Question

How read a CSV file skipping the first column using python

0

Entering edit mode

6.3 years ago

mandimunari • 0

I'm checking the presence of genes in at least 95% of the analyzed bacteria, and to do this is necessary read a CSV file using python. This file contains 15 columns corresponding to the name of the bacteria, and the rows is about the presence (value >= 1) or absence (value <= 0) of the genes, but it's necessary skip the first column and pass through each row of each column and return if the value of the lines is <=0 or >=1. So, I'm stuck in how to skip the first column using CSV library in python.

Thanks

genome python • 27k views

ADD COMMENT • link updated 6.3 years ago by steve ★ 3.5k • written 6.3 years ago by mandimunari • 0

1

Entering edit mode

You'd be best off working on this data in the pandas module. What you're asking is an XY problem. You don't need to ignore the first column specifically, you just need to query the relevant column of the data table. i.e.: print all rows of the dataframe where column X =< 0 && X >= 1.

You should give this a go first, as its not a difficult problem with the right tools, and being able to perform queries like this on a dataframe is a very powerful skill.

Make an attempt, show us what code you come up with, and we'll be happy to help you further.

ADD REPLY • link 6.3 years ago by Joe 22k

0

Entering edit mode

Please show us what you tried.
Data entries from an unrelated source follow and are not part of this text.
/-- Settles O10: command words, words of the other registers, and the rows that are no host word. -/
theorem commandWordAtThePort : Obligations.CommandWordAtThePort := by
  refine ⟨fun u s i code row => ?_, fun w s unlisted => ?_, fun s h n g c low code w i a row => ?_, fun s => ⟨_, rfl, ?_⟩,
    fun s => ⟨_, rfl, rfl⟩, fun s h n g high tag status level f i row => ?_⟩
  · have command (c : CmdName) : ∃ t : State,
        Host.Outcome.next (ρ := Refusal) (φ := Fault) (commandWord c (actOf c) u s) = .next t
        ∧ t.port.cmd = u ++ codeOfCmd c ∧ t.port.result.extractLsb' 0 8 = codeOfCmd c ∧ t.port.result.getLsbD 11 = false
        ∧ { t.port with cmd := s.port.cmd, result := s.port.result }
          = { s.port with transaction := some ⟨false, 0x02⟩, sdo := none } := by
      obtain ⟨v, e⟩ := commandWord_at_port c u s
      refine ⟨_, rfl, ?_⟩
      rw [e]
      exact ⟨rfl, resultWord_code v _, resultWord_unused v _, rfl⟩
    simp only [List.mem_cons, List.not_mem_nil, or_false, Prod.mk.injEq] at row
    obtain ⟨rfl, rfl⟩ | ⟨rfl, rfl⟩ | ⟨rfl, rfl⟩ | ⟨rfl, rfl⟩ | ⟨rfl, rfl⟩ | ⟨rfl, rfl⟩ | ⟨rfl, rfl⟩ | ⟨rfl, rfl⟩ | ⟨rfl, rfl⟩
      | ⟨rfl, rfl⟩ | ⟨rfl, rfl⟩ | ⟨rfl, rfl⟩ | ⟨rfl, rfl⟩ | ⟨rfl, rfl⟩ := row
    · exact command .start
    · exact command .stop
    · exact command .abort
    · exact command .clear
    · exact command .headReset
    · exact command .softTrigger
    · exact command .apply
    · exact command .mark
    · exact command .discard
    · exact command .programWrite
    · exact command .programRead
    · exact command .programClear
    · exact command .tbLoad
    · exact command .softReset
  · exact congrArg (fun t => Host.Outcome.next (afterWrite cmdAddr t)) (takeWord_unlisted (cmdOfCode_none unlisted) s)
  · have row' {u : State} {b : Addr} (listed : nextAddr b = b + 1) (port : u.port = s.port) :
        ∃ t : State, Host.Outcome.next (ρ := Refusal) (φ := Fault) (afterWrite b u) = .next t
          ∧ t.port = { s.port with transaction := some ⟨false, b + 1⟩, sdo := none } :=
      ⟨_, rfl, afterWrite_port listed port⟩
    have period := rateHiAddr_eq g
    have control := rateCtlAddr_eq g
    simp only [List.mem_cons, List.not_mem_nil, or_false, Prod.mk.injEq, period, control] at row
    obtain ⟨rfl, rfl⟩ | ⟨rfl, rfl⟩ | ⟨rfl, rfl⟩ | ⟨rfl, rfl⟩ | ⟨rfl, rfl⟩ | ⟨rfl, rfl⟩ | ⟨rfl, rfl⟩ | ⟨rfl, rfl⟩ | ⟨rfl, rfl⟩
      | ⟨rfl, rfl⟩ | ⟨rfl, rfl⟩ | ⟨rfl, rfl⟩ | ⟨rfl, rfl⟩ | ⟨rfl, rfl⟩ | ⟨rfl, rfl⟩ | ⟨rfl, rfl⟩ | ⟨rfl, rfl⟩ | ⟨rfl, rfl⟩
      | ⟨rfl, rfl⟩ | ⟨rfl, rfl⟩ | ⟨rfl, rfl⟩ := row
    · exact row' (nextAddr_headDrop h) rfl
    · exact row' (by decide) (enableHead_port h s)
    · exact row' (by decide) (disableHead_port h s)
    · exact row' (nextAddr_lineCfg n) (writeLineCfg_port ..)
    · exact row' (nextAddr_lineCfg n) (writeLineCfg_port ..)
    · exact row' (nextAddr_lineCfg n) (writeLineCfg_port ..)
    · exact row' (nextAddr_rateHi g) rfl
    · exact row' (nextAddr_rateCtl g) rfl
    · exact row' (nextAddr_rateCtl g) rfl
    · exact row' (nextAddr_rateCtl g) rfl
    · exact row' (by decide) (setStrobe_port ..)
    · exact row' (by decide) (setStrobe_port ..)
    · exact row' (by decide) (setStrobe_port ..)
    · exact row' (by decide) (writeLinkCfg_port ..)
    · exact row' (by decide) (writeLinkCfg_port ..)
    · exact row' (by decide) rfl
    · exact row' (by decide) rfl
    · exact row' (by decide) (writeDivider_port ..)
    · exact row' (by decide) rfl
    · exact row' (by decide) rfl
    · exact row' (by decide) rfl
  · show { s.port with transaction := some ⟨true, 0x60⟩, sdo := some s.queue.word } = _
    rfl
  · have quiet {u : State} (port : u.port = s.port) :
        ∃ t : State, Host.Outcome.next (ρ := Refusal) (φ := Fault) u = .next t ∧ t.port = s.port := ⟨_, rfl, port⟩
    simp only [List.mem_cons, List.not_mem_nil, or_false] at row
    obtain rfl | rfl | rfl | rfl | rfl | rfl | rfl | rfl | rfl | rfl | rfl | rfl | rfl | rfl | rfl | rfl | rfl := row
    · exact quiet (sampleLine_port ..)
    · exact quiet (expireFilter_port ..)
    · exact quiet (expirePeriod_port ..)
    · exact quiet (expireDelay_port ..)
    · exact quiet (by split; exacts [endCondition_port .., rfl])
    · exact quiet (by split; exacts [endCondition_port .., rfl])
    · exact quiet (expireSpacing_port ..)
    · exact quiet (expireStrobeWait_port ..)
    · exact quiet (by split; exacts [enterPacing_port .., rfl])
    · exact quiet (tryGrant_port s)
    · exact quiet rfl
    · exact quiet (by split; exacts [rfl, takeComplete_port ..])
    · exact quiet (receiveFrame_port ..)
    · exact quiet (by split <;> rfl)
    · exact quiet (expireReadout_port s)
    · exact quiet rfl
    · exact quiet rfl

end Sys2Proof.Proofs
end

section
/-! PROOFS. The register window's writes: what a word does at each address, and the rows it stands for (Sections 11.1
to 11.3). -/

namespace Sys2Proof.Machine

variable {s : State}

/-! ## A word of a transaction -/

theorem exec_registerWrite {t : Transaction} (opened : s.port.transaction = some t) (w : Word) :
    exec (.registerWrite w) s = .next (transferWord t w s) := by
  show execRegisterWrite w s = _
  rw [execRegisterWrite, opened]

theorem exec_registerWrite_none (closed : s.port.transaction = none) (w : Word) :
    exec (.registerWrite w) s = .next s := by
  show execRegisterWrite w s = _
  rw [execRegisterWrite, closed]

/-- A word written is what the register does, and the transaction moves on. -/
theorem exec_written {a : Addr} (opened : s.port.transaction = some ⟨false, a⟩) (w : Word) :
    exec (.registerWrite w) s = .next (afterWrite a (writeRegister a w s)) := exec_registerWrite opened w

theorem exec_read {a : Addr} (opened : s.port.transaction = some ⟨true, a⟩) (w : Word) :
    exec (.registerWrite w) s = .next (afterRead a (regRead s a) (readEffect a s)) := exec_registerWrite opened w

theorem afterWrite_put_back {a : Addr} {t : State} {p : HostPort} (e : t.port = p) :
    { afterWrite a t with port := p } = t := by
  subst e
  rfl

theorem nextAddr_eq : ∀ a : Addr, nextAddr a = if a = 0x02 ∨ a = 0x21 ∨ a = 0x60 then a else a + 1 := by
  decide

/-! ## Addresses without an effect (R176) -/

/-- An address that is read-only or not listed ignores a word. -/
theorem writeRegister_ignored {a : Addr} (ignored : a ∈ [0x03#7, 0x28#7, 0x29#7, 0x2A#7, 0x2B#7, 0x30#7, 0x31#7, 0x32#7,
      0x33#7, 0x40#7, 0x51#7, 0x59#7, 0x60#7, 0x61#7, 0x62#7, 0x63#7, 0x68#7, 0x69#7]
    ∨ (0x04#7 ≤ a ∧ a ≤ 0x0F#7) ∨ (0x22#7 ≤ a ∧ a ≤ 0x27#7) ∨ (0x35#7 ≤ a ∧ a ≤ 0x37#7)
    ∨ (0x41#7 ≤ a ∧ a ≤ 0x43#7) ∨ a = 0x47#7 ∨ (0x4B#7 ≤ a ∧ a ≤ 0x4F#7) ∨ (0x52#7 ≤ a ∧ a ≤ 0x57#7)
    ∨ (0x5B#7 ≤ a ∧ a ≤ 0x5F#7) ∨ (0x65#7 ≤ a ∧ a ≤ 0x67#7) ∨ (0x6B#7 ≤ a ∧ a ≤ 0x6F#7) ∨ 0x73#7 ≤ a)
    (w : Word) (s : State) :
    writeRegister a w s = s ∧ nextAddr a = if a = 0x60 then a else a + 1 := by
  have bound := a.isLt
  simp only [List.mem_cons, List.not_mem_nil, or_false, ← BitVec.toNat_inj, BitVec.le_def, BitVec.toNat_ofNat] at ignored
  constructor
  · rw [writeRegister]
    iterate 19 rw [if_neg (by omega)]
  · have cmd : a ≠ 0x02 := fun e => by have e : a.toNat = 0x02 := congrArg BitVec.toNat e; omega
    have ring : a ≠ 0x21 := fun e => by have e : a.toNat = 0x21 := congrArg BitVec.toNat e; omega
    simp only [nextAddr_eq, cmd, ring, false_or]

/-! ## Plain stores and plain reads -/

theorem writeRegister_buffer (i : Fin 16) (w : Word) (s : State) :
    writeRegister (0x10#7 + BitVec.ofNat 7 i.val) w s = writeBuffer i w s := by
  fin_cases i <;> rfl

theorem nextAddr_buffer : ∀ i : Fin 16, nextAddr (0x10#7 + BitVec.ofNat 7 i.val) = 0x10#7 + BitVec.ofNat 7 i.val + 1 := by
  decide

theorem writeRegister_rateLo (g : RateIx) (w : Word) (s : State) :
    writeRegister (0x44#7 + 4#7 * BitVec.ofNat 7 g.val) w s = writeRateLo g w s := by
  fin_cases g <;> rfl

theorem nextAddr_rateLo : ∀ g : RateIx,
    nextAddr (0x44#7 + 4#7 * BitVec.ofNat 7 g.val) = 0x44#7 + 4#7 * BitVec.ofNat 7 g.val + 1 := by
  decide

theorem RingSel.ofWord_eq (w : Word) : RingSel.ofWord w
    = ⟨(w.extractLsb' 0 2).toFin, w.getLsbD 2, Fin.ofNat 33 (min (w.extractLsb' 8 6).toNat 32)⟩ := by
  have pos : (⟨min (w.extractLsb' 8 6).toNat 32, by omega⟩ : Fin 33) = Fin.ofNat 33 (min (w.extractLsb' 8 6).toNat 32) :=
    Fin.ext (Nat.mod_eq_of_lt (by omega)).symm
  rw [RingSel.ofWord, pos]

theorem readEffect_of_plain {a : Addr} (plain : a ∉ [0x02#7, 0x21#7, 0x60#7, 0x68#7]) (s : State) :
    readEffect a s = s ∧ nextAddr a = a + 1 := by
  simp only [List.mem_cons, List.not_mem_nil, or_false, not_or] at plain
  obtain ⟨cmd, ring, queue, time⟩ := plain
  refine ⟨readEffect_plain s time ring queue, ?_⟩
  rw [nextAddr_eq, if_neg]
  rintro (e | e | e)
  exacts [cmd e, ring e, queue e]

/-! ## Words that a row stands for (Sections 11.2 and 11.3) -/

theorem cmdOfCode_codeOfCmd (c : CmdName) : cmdOfCode (codeOfCmd c) = some c := by
  cases c <;> decide

/-- A CMD word that carries a listed code. -/
theorem takeWord_command (c : CmdName) (u : Byte) (s : State) :
    takeWord (u ++ codeOfCmd c) s = takeWith (actOf c) u (codeOfCmd c) s := by
  have lo : (u ++ codeOfCmd c).extractLsb' 0 8 = codeOfCmd c := BitVec.extractLsb'_append_eq_right
  have hi : (u ++ codeOfCmd c).extractLsb' 8 8 = u := BitVec.extractLsb'_append_eq_left
  have act : actOfCode (codeOfCmd c) = actOf c := by
    funext s
    rw [actOfCode, cmdOfCode_codeOfCmd]
  rw [takeWord, lo, hi, act]

theorem writeRegister_headDrop (h : HeadIx) (w : Word) (s : State) :
    writeRegister (0x2C#7 + BitVec.ofNat 7 h.val) w s = clearDrops h s := by
  fin_cases h <;> rfl

theorem writeRegister_lineCfg (n : LineIx) (w : Word) (s : State) :
    writeRegister (lineCfgAddr n) w s = writeLineCfg n (w.getLsbD 15) (w.getLsbD 8) (w.extractLsb' 0 8) s := by
  fin_cases n <;> rfl

theorem writeRegister_rateHi (g : RateIx) (w : Word) (s : State) :
    writeRegister (rateLoAddr g + 1) w s = writeRateHi g (w.extractLsb' 0 8) s := by
  fin_cases g <;> rfl

theorem writeRegister_rateCtl (g : RateIx) (w : Word) (s : State) :
    writeRegister (rateLoAddr g + 2) w s = writeRateCtl g (w.getLsbD 15) (w.extractLsb' 0 8) s := by
  fin_cases g <;> rfl

/-! ## HEAD_EN words of one mark (R36) -/

theorem setHeadEnable_same {h : HeadIx} {on : Bool} (same : (s.head h).enabled = on) : setHeadEnable h on s = s := by
  subst same
  simp only [setHeadEnable, enableHead, disableHead]
  split
  · rfl
  · rfl

theorem allHeads_filter_eq : ∀ h : HeadIx, allHeads.filter (fun k => decide (k = h)) = [h] := by decide

theorem writeHeadEn_one {w : Word} {h : HeadIx} (others : ∀ k : HeadIx, k ≠ h → w.getLsbD k.val = (s.head k).enabled) :
    writeHeadEn w s = setHeadEnable h (w.getLsbD h.val) s := by
  have marks (changed : Bool) (e : ((s.head h).enabled != w.getLsbD h.val) = changed) :
      (allHeads.filter fun k => (s.head k).enabled != w.getLsbD k.val)
        = allHeads.filter fun k => decide (k = h) && changed := by
    refine List.filter_congr fun k _ => ?_
    by_cases hk : k = h
    · rw [hk, e, decide_eq_true rfl, Bool.true_and]
    · rw [others k hk, decide_eq_false hk, bne_self_eq_false, Bool.false_and]
  by_cases same : (s.head h).enabled = w.getLsbD h.val
  · have none := marks false (by rw [same, bne_self_eq_false])
    simp only [Bool.and_false, List.filter_false] at none
    rw [setHeadEnable_same same]
    simp only [writeHeadEn, none]
    rfl
  · have one := marks true (bne_iff_ne.2 same)
    simp only [Bool.and_true, allHeads_filter_eq] at one
    simp only [writeHeadEn, one]
    rfl

theorem writeHeadEn_port (w : Word) (s : State) : (writeHeadEn w s).port = s.port := (writeHeadEn_moved s w).port

/-! ## STROBE_CFG words of one channel (R108) -/

theorem setStrobe_unchanged {n : ChanIx} {enable low : Bool} (same : (s.chan n).enabled = enable)
    (level : (s.chan n).activeLow = low) : setStrobe n enable low s = s := by
  subst level
  exact (setStrobe_same enable _ same).trans (setChan_chan s n)

theorem disableStrobe_chan_ne {n k : ChanIx} (hk : k ≠ n) (s : State) : (disableStrobe n s).chan k = s.chan k := by
  have fold (l : List HeadIx) (s : State) : (l.foldl (fun a w => startExposure w false a) s).chan k = s.chan k := by
    induction l generalizing s with
    | nil => rfl
    | cons w ws ih =>
      obtain ⟨hd, e⟩ := startExposure_frame s w false
      rw [List.foldl_cons, ih, e, chan_setHead]
  simp only [disableStrobe]
  rw [fold]
  split
  · exact (chan_setHead ..).trans (chan_setChan_ne s hk _)
  · exact chan_setChan_ne s hk _

theorem setStrobe_chan_ne {n k : ChanIx} (hk : k ≠ n) (enable low : Bool) (s : State) :
    (setStrobe n enable low s).chan k = s.chan k := by
  by_cases same : (s.chan n).enabled = enable
  · rw [setStrobe_same enable low same, chan_setChan_ne s hk]
  cases enable with
  | true => rw [setStrobe_on low (by simpa using same), chan_setChan_ne s hk]
  | false => rw [setStrobe_off low (by simpa using same), disableStrobe_chan_ne hk, chan_setChan_ne s hk]

/-- The settings that a word has for channels that it leaves as they are. -/
theorem strobes_unchanged (w : Word) {l : List ChanIx}
    (kept : ∀ k ∈ l, w.getLsbD k.val = (s.chan k).enabled ∧ w.getLsbD (8 + k.val) = (s.chan k).activeLow) :
    l.foldl (fun s n => setStrobe n (w.getLsbD n.val) (w.getLsbD (8 + n.val)) s) s = s := by
  induction l with
  | nil => rfl
  | cons k l ih =>
    obtain ⟨⟨enabled, low⟩, rest⟩ := List.forall_mem_cons.1 kept
    rw [List.foldl_cons, setStrobe_unchanged enabled.symm low.symm]
    exact ih rest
This is also more programming than bioinformatics and might get closed for that reason.

ADD REPLY • link 6.3 years ago by WouterDeCoster 48k

score 2 · Answer 1 · 2019-01-10

To skip the first column:

$ printf 'foo,bar\n1,2\n' > test.csv

>>> import csv
>>> with open('test.csv') as fin:
...     reader = csv.reader(fin)
...     for row in reader:
...             print(row[1:])
...
['bar']
['2']

To skip the first row:

$ python
Python 2.7.10 (default, Feb  7 2017, 00:08:15)
[GCC 4.2.1 Compatible Apple LLVM 8.0.0 (clang-800.0.34)] on darwin
Type "help", "copyright", "credits" or "license" for more information.
>>> import csv
>>> rows_to_keep = []
>>> with open('test.csv') as fin:
...     next(fin)
...     reader = csv.reader(fin)
...     for row in reader: rows_to_keep.append(row)
...
'foo,bar\n'
>>> print(rows_to_keep)
[['1', '2']]

I think there might be a slight syntax difference in the next function between Python 2 and 3 but this is the gist of it.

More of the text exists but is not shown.